Benzimidazoles are a class of bioactive heterocyclic, aromatic compounds that are present in a variety of natural or synthetic medicinal compounds. Benzimidazole is thus recognized as a key pharmacophore in the field of drug discovery. In addition to other biological actions and beneficial effects, benzimidazoles also possess potential anti-proliferative and anti-tumor activities (53, 54). We noted that the 2-aminobenzimidazole-based compound, MFB, reduced cell viability in SW480 colorectal cancer, A549 lung cancer, B16F10 melanoma and GBM8901 glioma cells. However, the cell viability of non-tumor Hacat keratinocytes was not altered in the presence of MFB (Figure S6). MFB likely has additional properties with anti-tumor effects. Whether MFB is also effective in decreasing cell viability in other cancer types and the underlying mechanisms remain to be delineated. The mechanism of the difference in sensitivity of MFB between tumor cells and non-tumor Hacat keratinocytes remains to be investigated. It has been described that cell doubling time may affect sensitivity to chemotherapeutic agents (55). In addition, several studies have suggested that VEGFRs may be expressed by tumor cells, although VEGFRs are regarded as endothelial receptors. VEGF could participate in tumor growth and metastasis via autocrine and paracrine mechanisms (56–58). VEGFs and VEGFRs are highly expressed in melanoma cells. Elevated serum VEGF levels is correlated with progression of malignant melanoma and poor prognosis in patients with melanoma (59).

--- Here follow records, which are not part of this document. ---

-- ==== Sys2Proof/Laws/Exchange.lean ====
section
/-! SUPPORT. What one exchange with the card leaves and returns (43_transceive.md rules R272 to R274). -/

namespace Sys2Proof.Machine

/-! ### Bit facts -/

theorem comIrqAfter_clear (old : Byte) : comIrqAfter old 0x7F = old &&& 0x80 := by
  revert old; decide

theorem error_cleared (old : Byte) : (old &&& ~~~bufferOvfl) &&& ~~~0x0F = old &&& 0xE0 := by
  revert old; decide

theorem startSend_masked (f : Byte) : (f ||| 0x80) &&& ~~~0x80 = f &&& 0x7F := by
  revert f; decide

theorem and_not_startSend (f : Byte) : f &&& ~~~0x80 = f &&& 0x7F := by revert f; decide

theorem lastBits_startSend (f : Byte) :
    (f ||| 0x80).setWidth 3 = (f.setWidth 3 : BitVec 3) := by revert f; decide

theorem and_not_command (f : Byte) : f &&& ~~~0x30 = f &&& 0xCF := by revert f; decide

theorem irq_cleared (old w : Byte) : ((old &&& 0x80) ||| w) &&& 0x7F = w &&& 0x7F := by
  rw [BitVec.and_or_distrib_right]
  simp [BitVec.and_assoc]

theorem error_masked (old w : Byte) : (((old &&& 0xE0) ||| w) &&& 0xDF) &&& 0x07 = w &&& 0x07 := by
  rw [BitVec.and_assoc, BitVec.and_or_distrib_right]
  simp [BitVec.and_assoc]

theorem errs_masked (errs : Errs) (full : Prop) [Decidable full] :
    ((errs.bits ||| (if full then bufferOvfl else 0x00)) &&& 0x07 != 0) = errs.masked := by
  obtain ⟨p, q, r, c⟩ := errs
  by_cases h : full <;> cases p <;> cases q <;> cases r <;> cases c <;>
    simp [h, Errs.bits, Errs.masked]

/-! ### The round -/

/-- How the device stands at the start of a round: the registers, from those of `s`. -/
structure AtRound (s S : State) (a : Active) (en bf : Byte) (send : List Byte) (es : List Event) :
    Prop where
  frame : S = { s with
    trace := s.trace ++ es
    dev := { s.dev with
      mem := S.dev.mem, fifo := send, active := a, txArmed := false } }
  read : ∀ r, S.dev.mem.read r =
    if r = (s.cfg.map.addr .comIEn) then 0x80 ||| en
    else if r = (s.cfg.map.addr .comIrq) then s.x .comIrq &&& 0x80
    else if r = (s.cfg.map.addr .error) then s.x .error &&& ~~~bufferOvfl
    else if r = (s.cfg.map.addr .command) then s.x .command &&& 0xCF
    else if r = (s.cfg.map.addr .bitFraming) then bf
    else s.dev.mem.read r

theorem atTransceive_atRound (s : State) (en : Byte) (send : List Byte) :
    AtRound s (s.atTransceive en send) .transceive en (s.x .bitFraming ||| 0x80) send
      ([.bus .w (s.cfg.map.addr .comIEn) (0x80 ||| en), .bus .w (s.cfg.map.addr .comIrq) 0x7F, .bus .w (s.cfg.map.addr .fifoLevel) 0x80,
        .bus .w (s.cfg.map.addr .command) 0x00] ++ send.map (Event.bus .w (s.cfg.map.addr .fifoData)) ++
        [.bus .w (s.cfg.map.addr .command) 0x0C, .bus .r (s.cfg.map.addr .bitFraming) (s.x .bitFraming),
          .bus .w (s.cfg.map.addr .bitFraming) (s.x .bitFraming ||| 0x80)]) where
  frame := rfl
  read r := by
    simp only [State.atTransceive, Memory.read_write, comIrqAfter_clear, and_not_command]
    rcases eq_or_ne r (s.cfg.map.addr .comIEn) with rfl | h1
    · simp
    rcases eq_or_ne r (s.cfg.map.addr .comIrq) with rfl | h2
    · simp
    rcases eq_or_ne r (s.cfg.map.addr .error) with rfl | h3
    · simp
    rcases eq_or_ne r (s.cfg.map.addr .command) with rfl | h4
    · simp
    rcases eq_or_ne r (s.cfg.map.addr .bitFraming) with rfl | h5
    · simp [State.x]
    simp [h1, h2, h3, h4, h5]

theorem atAuthenticate_atRound (s : State) (en : Byte) (send : List Byte) :
    AtRound s (s.atAuthenticate en send) .mfAuthent en (s.x .bitFraming) send
      ([.bus .w (s.cfg.map.addr .comIEn) (0x80 ||| en), .bus .w (s.cfg.map.addr .comIrq) 0x7F, .bus .w (s.cfg.map.addr .fifoLevel) 0x80,
        .bus .w (s.cfg.map.addr .command) 0x00] ++ send.map (Event.bus .w (s.cfg.map.addr .fifoData)) ++ [.bus .w (s.cfg.map.addr .command) 0x0E]) where
  frame := rfl
  read r := by
    simp only [State.atAuthenticate, Memory.read_write, comIrqAfter_clear, and_not_command]
    rcases eq_or_ne r (s.cfg.map.addr .comIEn) with rfl | h1
    · simp
    rcases eq_or_ne r (s.cfg.map.addr .comIrq) with rfl | h2
    · simp
    rcases eq_or_ne r (s.cfg.map.addr .error) with rfl | h3
    · simp
    rcases eq_or_ne r (s.cfg.map.addr .command) with rfl | h4
    · simp
    rcases eq_or_ne r (s.cfg.map.addr .bitFraming) with rfl | h5
    · simp [State.x]
    simp [h1, h2, h3, h4, h5]

variable {s S : State} {a : Active} {en bf : Byte} {send : List Byte} {es : List Event}

theorem AtRound.cfg (h : AtRound s S a en bf send es) : S.cfg = s.cfg := by rw [h.frame]

/-- The stored value of a register of `S`, by its address in `s`. -/
theorem AtRound.x_read (h : AtRound s S a en bf send es) (q : Reg) :
    S.x q = S.dev.mem.read (s.cfg.map.addr q) := by rw [State.x, h.cfg]

theorem AtRound.x (h : AtRound s S a en bf send es) (q : Reg) :
    S.x q = if q = .comIEn then 0x80 ||| en
      else if q = .comIrq then s.x .comIrq &&& 0x80
      else if q = .error then s.x .error &&& ~~~bufferOvfl
      else if q = .command then s.x .command &&& 0xCF
      else if q = .bitFraming then bf
      else s.x q := by
  have := h.read (s.cfg.map.addr q)
  rw [h.x_read]
  simpa only [State.x, AddressMap.addr_eq_iff] using this

theorem AtRound.answerTo (h : AtRound s S a en bf send es) (c : Active) (f : List Byte)
    (lb : BitVec 3) : S.answerTo c f lb = s.answerTo c f lb := by
  rw [h.frame]; rfl

/-- The registers once the outcome has applied and the poll has ended (R263 to R267). -/
theorem AtRound.afterPoll_read (h : AtRound s S a en bf send es) {o : LinkOutcome}
    (ho : admitted a o = true) (d : Nat) (r : Nat) :
    (applyOutcome o (S.started.addReads .comIrq 0 d)).afterPoll.dev.mem.read r =
      if r = (s.cfg.map.addr .bitFraming) then bf &&& ~~~0x80
      else if r = (s.cfg.map.addr .comIrq) then (s.x .comIrq &&& 0x80) ||| irqOf a s.cfg.fifoDepth o
      else if r = (s.cfg.map.addr .error) then (s.x .error &&& 0xE0) ||| errorOf s.cfg.fifoDepth o
      else if r = (s.cfg.map.addr .control) then controlAfter (s.x .control) o
      else if r = (s.cfg.map.addr .status2) ∧ o = .authOk then s.x .status2 ||| mfCrypto1On
      else if r = (s.cfg.map.addr .comIEn) then 0x80 ||| en
      else if r = (s.cfg.map.addr .command) then s.x .command &&& 0xCF
      else s.dev.mem.read r := by
  have hact : (S.started.addReads .comIrq 0 d).dev.active = a := by
    simp only [State.addReads, State.started]; rw [h.frame]
  have hcfg : (S.started.addReads .comIrq 0 d).cfg = s.cfg := by
    simp only [State.addReads, State.started]; rw [h.frame]
  have hread := applyOutcome_read (s := S.started.addReads .comIrq 0 d) hact ho rfl
  have hmem : ∀ r, (S.started.addReads .comIrq 0 d).dev.mem.read r =
      if r = (s.cfg.map.addr .error) then s.x .error &&& 0xE0 else S.dev.mem.read r := by
    intro r
    simp only [State.addReads, State.started, Memory.read_write, h.x, ← error_cleared, h.cfg]
    simp
  have hx : ∀ q : Reg, (S.started.addReads .comIrq 0 d).x q =
      if q = .error then s.x .error &&& 0xE0 else S.x q := by
    intro q
    rw [State.x, hcfg, h.x_read]
    simpa using hmem (s.cfg.map.addr q)
  simp only [hx, hcfg, h.x, if_true] at hread
  have hbf : (applyOutcome o (S.started.addReads .comIrq 0 d)).x .bitFraming = bf := by
    have := hread (s.cfg.map.addr .bitFraming)
    simp only [hmem, h.read] at this
    simpa [State.x, h.cfg] using this
  have hcfg' : (applyOutcome o (S.started.addReads .comIrq 0 d)).cfg = s.cfg := by
    rw [applyOutcome_cfg, hcfg]
  simp only [State.afterPoll, Memory.read_write, hbf, hread, hmem, h.read, hcfg']
  rcases eq_or_ne r (s.cfg.map.addr .bitFraming) with rfl | h1
  · simp
  rcases eq_or_ne r (s.cfg.map.addr .comIrq) with rfl | h2
  · simp
  rcases eq_or_ne r (s.cfg.map.addr .error) with rfl | h3
  · simp
  rcases eq_or_ne r (s.cfg.map.addr .control) with rfl | h4
  · simp
  simp only [h1, h2, h3, h4, if_false]
  clear hread hmem hx
  rcases eq_or_ne r (s.cfg.map.addr .status2) with rfl | h5
  · rcases eq_or_ne o .authOk with rfl | h6
    · simp
    · simp [h6]
  rcases eq_or_ne r (s.cfg.map.addr .comIEn) with rfl | h6
  · simp
  rcases eq_or_ne r (s.cfg.map.addr .command) with rfl | h7
  · simp
  simp [h5, h6, h7]

/-- Everything else once the outcome has applied and the poll has ended. -/
theorem AtRound.afterPoll_frame (h : AtRound s S a en bf send es) (hq : s.Quiet) {o : LinkOutcome}
    (ho : admitted a o = true) (d : Nat) :
    ∃ tail, transactions tail = d + 4 ∧ txFrames tail = [] ∧
    (applyOutcome o (S.started.addReads .comIrq 0 d)).afterPoll = { s with
      trace := s.trace ++ es ++ [.tx send ((S.x .bitFraming).setWidth 3)] ++ tail
      dev := { s.dev with
        mem := (applyOutcome o (S.started.addReads .comIrq 0 d)).afterPoll.dev.mem
        fifo := receivedBytes s.cfg.fifoDepth o
        active := activeAfter a o
        txArmed := (a == .transceive) }
      oracle := ⟨s.oracle.rounds.tail, s.oracle.draws, s.oracle.made + 1⟩ } := by
  have hact : (S.started.addReads .comIrq 0 d).dev.active = a := by
    simp only [State.addReads, State.started]; rw [h.frame]
  have hcfg : (S.started.addReads .comIrq 0 d).cfg = s.cfg := by
    simp only [State.addReads, State.started]; rw [h.frame]
  have harm : (S.started.addReads .comIrq 0 d).dev.txArmed = false := by
    simp only [State.addReads, State.started]; rw [h.frame]
  have hdev := applyOutcome_dev (s := S.started.addReads .comIrq 0 d) hact ho rfl
  rw [hcfg, harm] at hdev
  obtain ⟨hd1, hd2, hd3⟩ := hdev
  have hS : S.dev.fifo = send := by rw [h.frame]
  refine ⟨List.replicate d (.bus .r (s.cfg.map.addr .comIrq) 0) ++ [.outcome o,
    .bus .r (s.cfg.map.addr .comIrq) ((applyOutcome o (S.started.addReads .comIrq 0 d)).x .comIrq &&& 0x7F),
    .bus .r (s.cfg.map.addr .bitFraming) ((applyOutcome o (S.started.addReads .comIrq 0 d)).x .bitFraming),
    .bus .w (s.cfg.map.addr .bitFraming) ((applyOutcome o (S.started.addReads .comIrq 0 d)).x .bitFraming &&& ~~~0x80),
    .bus .r (s.cfg.map.addr .error) ((applyOutcome o (S.started.addReads .comIrq 0 d)).x .error &&& 0xDF)],
    by simp, by simp, ?_⟩
  have e1 : S.trace = s.trace ++ es := by rw [h.frame]
  have e2 : S.dev.crcAcc = s.dev.crcAcc := by rw [h.frame]
  have e3 : S.dev.crcResult = s.dev.crcResult := by rw [h.frame]
  have e4 : S.dev.crcPending = s.dev.crcPending := by rw [h.frame]
  have e5 : S.oracle = s.oracle := by rw [h.frame]
  have e6 : S.cfg = s.cfg := by rw [h.frame]
  have e7 : S.ctl = s.ctl := by rw [h.frame]
  have e8 : S.rst = s.rst := by rw [h.frame]
  have e9 : S.faults = s.faults := by rw [h.frame]
  have e10 : S.inbox = s.inbox := by rw [h.frame]
  generalize hX : applyOutcome o (S.started.addReads .comIrq 0 d) = X at *
  have hf := applyOutcome_frame o (S.started.addReads .comIrq 0 d)
  rw [hX] at hf
  simp only [State.addReads, State.started, hd1, hd2, hd3, e1, e2, e3, e4, e5, e6, e7, e8, e9, e10,
    hS] at hf
  simp only [State.afterPoll]
  rw [hf]
  simp [hq.pending]
  rfl

/-- The limits of R198 at the round: the receiver is on since the command was written (R392). -/
theorem AtRound.limit (h : AtRound s S a en bf send es) (hf : fieldOn s = true)
    (ht : tAuto s = true) (ha : a = .transceive ∨ (a = .mfAuthent ∧ send.length = 12)) (ans : Answer) :
    limitAnswer a S.dev.fifo S.started ans =
      match ans with
      | .never => .never
      | .after d o => if admitted a o then .after d o else .never := by
  have hx : ∀ q : Reg, S.started.x q = if q = .error then S.x .error &&& ~~~0x0F else S.x q := by
    intro q; simp [State.started, State.x, Memory.read_write]
  have hfifo : S.dev.fifo = send := by rw [h.frame]
  apply limitAnswer_eq
  · simpa [hfifo] using ha
  · simpa [fieldOn, hx, h.x] using hf
  · simp only [rxOn, rxOnBit, hx, h.x]
    simp [BitVec.and_assoc]
  · simpa [tAuto, hx, h.x] using ht

theorem AtRound.started_quiet (h : AtRound s S a en bf send es) (hq : s.Quiet) :
    S.started.Quiet := by
  refine ⟨?_, rfl, ?_⟩
  · simp only [State.started]; rw [h.frame]; exact hq.high
  · simp only [State.started]; rw [h.frame]; exact hq.crcPending

theorem AtRound.started_irq (h : AtRound s S a en bf send es) :
    S.started.x .comIrq &&& 0x7F = 0 := by
  have : S.started.x .comIrq = s.x .comIrq &&& 0x80 := by
    have := h.x .comIrq
    simpa [State.started, State.x, Memory.read_write] using this
  rw [this, BitVec.and_assoc]
  simp

/-- What the task's last part does when the outcome `o` arrives within the budget. -/
theorem AtRound.run_arrives (h : AtRound s S a en bf send es) (hq : s.Quiet)
    (hf : fieldOn s = true) (ht : tAuto s = true)
    (ha : a = .transceive ∨ (a = .mfAuthent ∧ send.length = 12)) (cfg : Config) {o : LinkOutcome}
    (hhit : pollHit (waitMask cfg (.start a)) (irqOf a s.cfg.fifoDepth o &&& 0x7F) = true)
    (harr : arrives a (s.answerTo a send ((S.x .bitFraming).setWidth 3)) = some o) :
    admitted a o = true ∧ ∃ d, d ≤ 1999 ∧
      s.answerTo a send ((S.x .bitFraming).setWidth 3) = .after d o ∧
      (pollAndFinish cfg (.start a)).run (endOfTransaction (startRound a S)) =
      (if ((applyOutcome o (S.started.addReads .comIrq 0 d)).x .error &&& 0xDF) &&&
          cfg.errorMask != 0 then Prog.ret ⟨.error, [], 0⟩
        else
          let status : Status :=
            if (irqOf a s.cfg.fifoDepth o &&& 0x7F) &&& enableMask cfg (.start a) &&&
              cfg.noTagBit != 0 then .noTag else .ok
          if (Command.start a) = .start .transceive then receiveDrain status
          else .ret ⟨status, [], 0⟩).run
        (applyOutcome o (S.started.addReads .comIrq 0 d)).afterPoll := by
  have hfifo : S.dev.fifo = send := by rw [h.frame]
  match hans : s.answerTo a send ((S.x .bitFraming).setWidth 3) with
  | .never => simp [hans, arrives] at harr
  | .after d o' =>
    rw [hans] at harr
    simp only [arrives] at harr
    split at harr
    · rename_i hc
      obtain rfl : o' = o := by simpa using harr
      simp only [Bool.and_eq_true, decide_eq_true_eq] at hc
      obtain ⟨hadm, hd⟩ := hc
      refine ⟨hadm, d, hd, rfl, ?_⟩
      have hcp : S.dev.crcPending = none := by rw [h.frame]; exact hq.crcPending
      rw [endOfTransaction_startRound a hcp, h.limit hf ht ha, h.answerTo, hfifo, hans]
      simp only [hadm, if_true, State.afterStart]
      have hm : pollHit (waitMask cfg (.start a)) (S.started.x .comIrq &&& 0x7F) = false := by
        rw [h.started_irq]; simp [pollHit]
      have hA : (applyOutcome o' (S.started.addReads .comIrq 0 d)).Quiet :=
        State.Quiet.of_eq (h.started_quiet hq) (by simp [State.addReads])
          (by simp [State.addReads]) (by simp [State.addReads])
      have hirq : (applyOutcome o' (S.started.addReads .comIrq 0 d)).x .comIrq &&& 0x7F =
          irqOf a s.cfg.fifoDepth o' &&& 0x7F := by
        have := h.afterPoll_read hadm d (s.cfg.map.addr .comIrq)
        have hc : (applyOutcome o' (S.started.addReads .comIrq 0 d)).cfg = s.cfg := by
          rw [applyOutcome_cfg]; exact h.cfg
        simp only [State.afterPoll, Memory.read_write, hc, AddressMap.addr_eq_iff, reduceCtorEq,
          if_false, if_true] at this
        rw [State.x, hc, this, irq_cleared]
      have hfin : pollAndFinish cfg (.start a) =
          (Prog.poll .comIrq (pollHit (waitMask cfg (.start a))) 2000).bind fun matched =>
            .clearBits .bitFraming 0x80 <|
              match matched with
              | none => .ret ⟨.timeout, [], 0⟩
              | some irq => afterMatch cfg (.start a) irq := rfl
      obtain ⟨b, hb⟩ : ∃ b, 2000 - d = b + 1 := ⟨2000 - d - 1, by omega⟩
      have hpoll := poll_counting (h.started_quiet hq) hm o' d 2000 (by omega)
      rw [h.started_irq, hb] at hpoll
      rw [hfin, Prog.run_bind, hpoll, ← Prog.run_bind]
      refine (run_matched cfg (.start a) hA b (by rw [hirq]; exact hhit)).trans ?_
      rw [hirq]
    · simp at harr

end Sys2Proof.Machine
end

Besides melanoma, VEGF signaling is also crucial for the survival and growth of non-small cell lung cancer (NSCLCs) (60) and glioblastoma multiforme (GBM) (61). Moreover, Hasan et al. (62) showed that inhibition of VEGF signaling using bevacizumab could induce cell senescence in colorectal cancer cells. Additional works are needed to characterize whether MFB’s actions in tumor cells involve VEGF/VEGFR signaling blockade. Whether MFB-reduced tumor cell viability is attributed to VEGFR-independent signaling cascades is also worth to be further investigated.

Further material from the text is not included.